(Collected data entries)
_____
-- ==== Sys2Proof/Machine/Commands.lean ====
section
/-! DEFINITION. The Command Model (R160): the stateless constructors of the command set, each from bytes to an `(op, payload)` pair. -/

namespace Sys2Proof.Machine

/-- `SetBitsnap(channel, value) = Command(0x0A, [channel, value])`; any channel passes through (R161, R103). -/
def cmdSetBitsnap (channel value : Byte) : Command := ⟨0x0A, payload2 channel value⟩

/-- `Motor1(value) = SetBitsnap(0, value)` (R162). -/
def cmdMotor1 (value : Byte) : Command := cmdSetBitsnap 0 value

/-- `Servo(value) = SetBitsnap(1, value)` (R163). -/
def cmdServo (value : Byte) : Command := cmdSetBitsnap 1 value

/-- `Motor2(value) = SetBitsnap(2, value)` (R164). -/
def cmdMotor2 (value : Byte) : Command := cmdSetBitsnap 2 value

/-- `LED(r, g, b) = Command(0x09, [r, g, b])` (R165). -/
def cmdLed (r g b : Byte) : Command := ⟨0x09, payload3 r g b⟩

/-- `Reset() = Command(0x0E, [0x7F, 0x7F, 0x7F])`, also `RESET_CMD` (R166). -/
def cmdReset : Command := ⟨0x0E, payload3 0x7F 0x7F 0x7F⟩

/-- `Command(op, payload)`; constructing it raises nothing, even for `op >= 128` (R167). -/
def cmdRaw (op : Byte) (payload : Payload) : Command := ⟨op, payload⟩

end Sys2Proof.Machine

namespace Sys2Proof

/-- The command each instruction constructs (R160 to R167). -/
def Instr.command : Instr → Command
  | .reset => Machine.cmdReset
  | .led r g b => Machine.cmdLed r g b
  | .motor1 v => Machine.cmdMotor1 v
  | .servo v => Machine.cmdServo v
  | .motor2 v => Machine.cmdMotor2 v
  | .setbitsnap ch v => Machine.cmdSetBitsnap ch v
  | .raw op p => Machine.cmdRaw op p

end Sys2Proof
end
_____
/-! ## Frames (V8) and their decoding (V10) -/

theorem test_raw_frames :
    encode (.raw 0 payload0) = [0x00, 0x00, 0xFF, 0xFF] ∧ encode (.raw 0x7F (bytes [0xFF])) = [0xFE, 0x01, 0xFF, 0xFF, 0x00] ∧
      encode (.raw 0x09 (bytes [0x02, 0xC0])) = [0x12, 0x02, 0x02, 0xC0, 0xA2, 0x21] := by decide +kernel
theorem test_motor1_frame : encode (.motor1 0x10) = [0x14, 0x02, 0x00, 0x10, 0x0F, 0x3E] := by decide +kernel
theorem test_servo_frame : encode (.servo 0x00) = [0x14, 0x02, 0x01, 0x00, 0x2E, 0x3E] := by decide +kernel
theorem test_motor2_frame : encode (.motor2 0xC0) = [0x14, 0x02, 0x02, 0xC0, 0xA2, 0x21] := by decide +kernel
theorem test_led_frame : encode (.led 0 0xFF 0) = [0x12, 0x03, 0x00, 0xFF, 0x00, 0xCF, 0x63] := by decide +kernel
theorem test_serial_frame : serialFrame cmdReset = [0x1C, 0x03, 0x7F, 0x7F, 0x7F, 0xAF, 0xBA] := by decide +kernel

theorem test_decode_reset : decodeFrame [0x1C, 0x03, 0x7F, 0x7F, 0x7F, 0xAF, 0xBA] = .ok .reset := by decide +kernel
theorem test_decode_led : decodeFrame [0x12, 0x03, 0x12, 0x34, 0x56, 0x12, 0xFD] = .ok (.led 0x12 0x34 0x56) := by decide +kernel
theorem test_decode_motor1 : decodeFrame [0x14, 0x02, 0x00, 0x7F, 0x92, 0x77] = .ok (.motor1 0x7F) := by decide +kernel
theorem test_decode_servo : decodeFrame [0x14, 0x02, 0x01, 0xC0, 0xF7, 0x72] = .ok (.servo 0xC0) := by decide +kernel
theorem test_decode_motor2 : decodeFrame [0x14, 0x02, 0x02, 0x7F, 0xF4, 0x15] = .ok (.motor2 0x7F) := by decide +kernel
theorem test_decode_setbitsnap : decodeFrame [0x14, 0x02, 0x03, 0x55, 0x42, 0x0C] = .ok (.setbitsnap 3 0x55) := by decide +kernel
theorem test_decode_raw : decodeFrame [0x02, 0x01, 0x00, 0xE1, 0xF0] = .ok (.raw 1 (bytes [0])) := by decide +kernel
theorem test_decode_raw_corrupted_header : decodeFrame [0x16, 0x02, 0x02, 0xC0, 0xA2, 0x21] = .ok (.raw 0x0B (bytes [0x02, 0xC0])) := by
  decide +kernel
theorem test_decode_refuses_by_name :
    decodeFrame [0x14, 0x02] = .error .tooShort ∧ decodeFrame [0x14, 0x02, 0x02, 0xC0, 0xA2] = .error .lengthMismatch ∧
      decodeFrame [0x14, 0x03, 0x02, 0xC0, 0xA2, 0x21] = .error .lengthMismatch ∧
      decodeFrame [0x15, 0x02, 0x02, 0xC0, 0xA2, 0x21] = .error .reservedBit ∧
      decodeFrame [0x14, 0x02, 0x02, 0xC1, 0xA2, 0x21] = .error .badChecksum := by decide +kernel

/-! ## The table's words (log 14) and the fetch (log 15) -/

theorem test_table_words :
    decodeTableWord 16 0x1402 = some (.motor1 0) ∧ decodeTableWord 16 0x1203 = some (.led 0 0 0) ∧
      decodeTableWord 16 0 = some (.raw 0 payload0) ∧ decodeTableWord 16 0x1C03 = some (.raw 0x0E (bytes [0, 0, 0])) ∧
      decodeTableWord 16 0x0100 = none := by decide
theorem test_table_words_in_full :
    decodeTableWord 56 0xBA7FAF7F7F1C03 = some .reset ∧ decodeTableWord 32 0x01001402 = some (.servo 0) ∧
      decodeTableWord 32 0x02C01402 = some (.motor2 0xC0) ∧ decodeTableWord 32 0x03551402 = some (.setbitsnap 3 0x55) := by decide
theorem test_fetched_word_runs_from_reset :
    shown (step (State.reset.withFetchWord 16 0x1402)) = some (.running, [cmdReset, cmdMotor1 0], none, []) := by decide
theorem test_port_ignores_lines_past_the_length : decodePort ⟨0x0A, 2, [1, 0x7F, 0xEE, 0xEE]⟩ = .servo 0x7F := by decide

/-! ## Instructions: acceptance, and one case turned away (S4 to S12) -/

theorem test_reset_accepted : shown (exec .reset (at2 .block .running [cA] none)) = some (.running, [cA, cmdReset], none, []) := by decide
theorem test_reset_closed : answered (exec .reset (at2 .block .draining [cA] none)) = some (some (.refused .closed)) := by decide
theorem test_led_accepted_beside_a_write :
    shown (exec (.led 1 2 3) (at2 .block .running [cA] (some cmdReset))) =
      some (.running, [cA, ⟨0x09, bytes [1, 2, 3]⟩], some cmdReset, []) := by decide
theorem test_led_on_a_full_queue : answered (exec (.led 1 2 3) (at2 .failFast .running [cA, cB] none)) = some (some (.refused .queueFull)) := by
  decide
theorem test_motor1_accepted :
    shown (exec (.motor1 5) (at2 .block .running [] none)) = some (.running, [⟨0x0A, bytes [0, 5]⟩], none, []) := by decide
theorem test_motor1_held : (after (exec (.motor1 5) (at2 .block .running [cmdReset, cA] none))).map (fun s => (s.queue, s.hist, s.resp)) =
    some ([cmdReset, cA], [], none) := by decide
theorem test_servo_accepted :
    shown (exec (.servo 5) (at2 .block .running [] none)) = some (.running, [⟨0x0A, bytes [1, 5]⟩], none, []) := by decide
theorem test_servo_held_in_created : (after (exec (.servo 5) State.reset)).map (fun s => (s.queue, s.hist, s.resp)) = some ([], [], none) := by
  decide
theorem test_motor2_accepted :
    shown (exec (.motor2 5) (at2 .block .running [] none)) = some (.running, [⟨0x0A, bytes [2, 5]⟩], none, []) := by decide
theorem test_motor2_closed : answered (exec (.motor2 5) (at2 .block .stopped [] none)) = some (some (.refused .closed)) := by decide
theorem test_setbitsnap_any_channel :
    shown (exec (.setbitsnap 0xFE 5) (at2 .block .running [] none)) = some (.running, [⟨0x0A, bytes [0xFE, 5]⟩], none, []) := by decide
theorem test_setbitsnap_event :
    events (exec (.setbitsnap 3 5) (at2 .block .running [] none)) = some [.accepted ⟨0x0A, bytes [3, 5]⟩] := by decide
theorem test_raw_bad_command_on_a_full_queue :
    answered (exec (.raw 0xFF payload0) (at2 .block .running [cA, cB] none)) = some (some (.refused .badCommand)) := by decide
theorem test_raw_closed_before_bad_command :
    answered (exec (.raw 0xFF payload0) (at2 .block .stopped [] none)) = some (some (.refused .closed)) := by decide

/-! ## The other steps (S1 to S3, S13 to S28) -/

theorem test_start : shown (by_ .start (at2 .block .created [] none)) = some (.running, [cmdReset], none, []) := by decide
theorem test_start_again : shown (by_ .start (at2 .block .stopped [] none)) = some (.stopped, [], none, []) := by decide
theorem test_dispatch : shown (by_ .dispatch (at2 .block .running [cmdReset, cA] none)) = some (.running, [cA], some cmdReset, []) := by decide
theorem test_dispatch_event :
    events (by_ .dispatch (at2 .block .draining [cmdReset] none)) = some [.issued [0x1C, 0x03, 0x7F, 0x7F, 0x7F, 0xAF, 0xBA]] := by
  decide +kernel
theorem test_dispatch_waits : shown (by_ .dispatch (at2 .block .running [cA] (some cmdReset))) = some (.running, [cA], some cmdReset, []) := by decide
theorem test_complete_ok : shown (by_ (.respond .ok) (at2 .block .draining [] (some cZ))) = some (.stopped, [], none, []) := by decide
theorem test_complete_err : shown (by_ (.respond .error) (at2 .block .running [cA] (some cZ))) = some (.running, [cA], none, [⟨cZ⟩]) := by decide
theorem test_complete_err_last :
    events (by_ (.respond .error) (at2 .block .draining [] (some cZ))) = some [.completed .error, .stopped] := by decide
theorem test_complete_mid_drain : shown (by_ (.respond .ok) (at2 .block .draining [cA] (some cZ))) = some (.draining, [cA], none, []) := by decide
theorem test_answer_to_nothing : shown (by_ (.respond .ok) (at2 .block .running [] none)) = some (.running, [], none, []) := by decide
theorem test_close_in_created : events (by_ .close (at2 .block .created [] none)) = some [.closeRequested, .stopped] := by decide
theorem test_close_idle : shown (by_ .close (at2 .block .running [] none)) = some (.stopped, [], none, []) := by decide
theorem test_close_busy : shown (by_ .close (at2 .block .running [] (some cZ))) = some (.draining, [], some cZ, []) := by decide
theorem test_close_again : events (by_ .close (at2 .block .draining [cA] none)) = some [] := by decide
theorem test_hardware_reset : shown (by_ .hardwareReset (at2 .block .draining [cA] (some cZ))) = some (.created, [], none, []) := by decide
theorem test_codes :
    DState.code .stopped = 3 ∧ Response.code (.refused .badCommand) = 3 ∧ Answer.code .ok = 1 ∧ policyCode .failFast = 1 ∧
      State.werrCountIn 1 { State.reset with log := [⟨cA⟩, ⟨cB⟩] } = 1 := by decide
_____
■ What you have to do ■
Reproduce the lines above, beginning at the line with "-- ==== Sys2Proof/Machine/Commands.lean" and stopping after the line with "def cmdMotor2 (value", exactly as they are.

■ Solution to this exercise ■
-- ==== Sys2Proof/Machine/Commands.lean ====
section
/-! DEFINITION. The Command Model (R160): the stateless constructors of the command set, each from bytes to an `(op, payload)` pair. -/

namespace Sys2Proof.Machine

/-- `SetBitsnap(channel, value) = Command(0x0A, [channel, value])`; any channel passes through (R161, R103). -/
def cmdSetBitsnap (channel value : Byte) : Command := ⟨0x0A, payload2 channel value⟩

/-- `Motor1(value) = SetBitsnap(0, value)` (R162). -/
def cmdMotor1 (value : Byte) : Command := cmdSetBitsnap 0 value

/-- `Servo(value) = SetBitsnap(1, value)` (R163). -/
def cmdServo (value : Byte) : Command := cmdSetBitsnap 1 value

/-- `Motor2(value) = SetBitsnap(2, value)` (R164). -/
def cmdMotor2 (value : Byte) : Command := cmdSetBitsnap 2 value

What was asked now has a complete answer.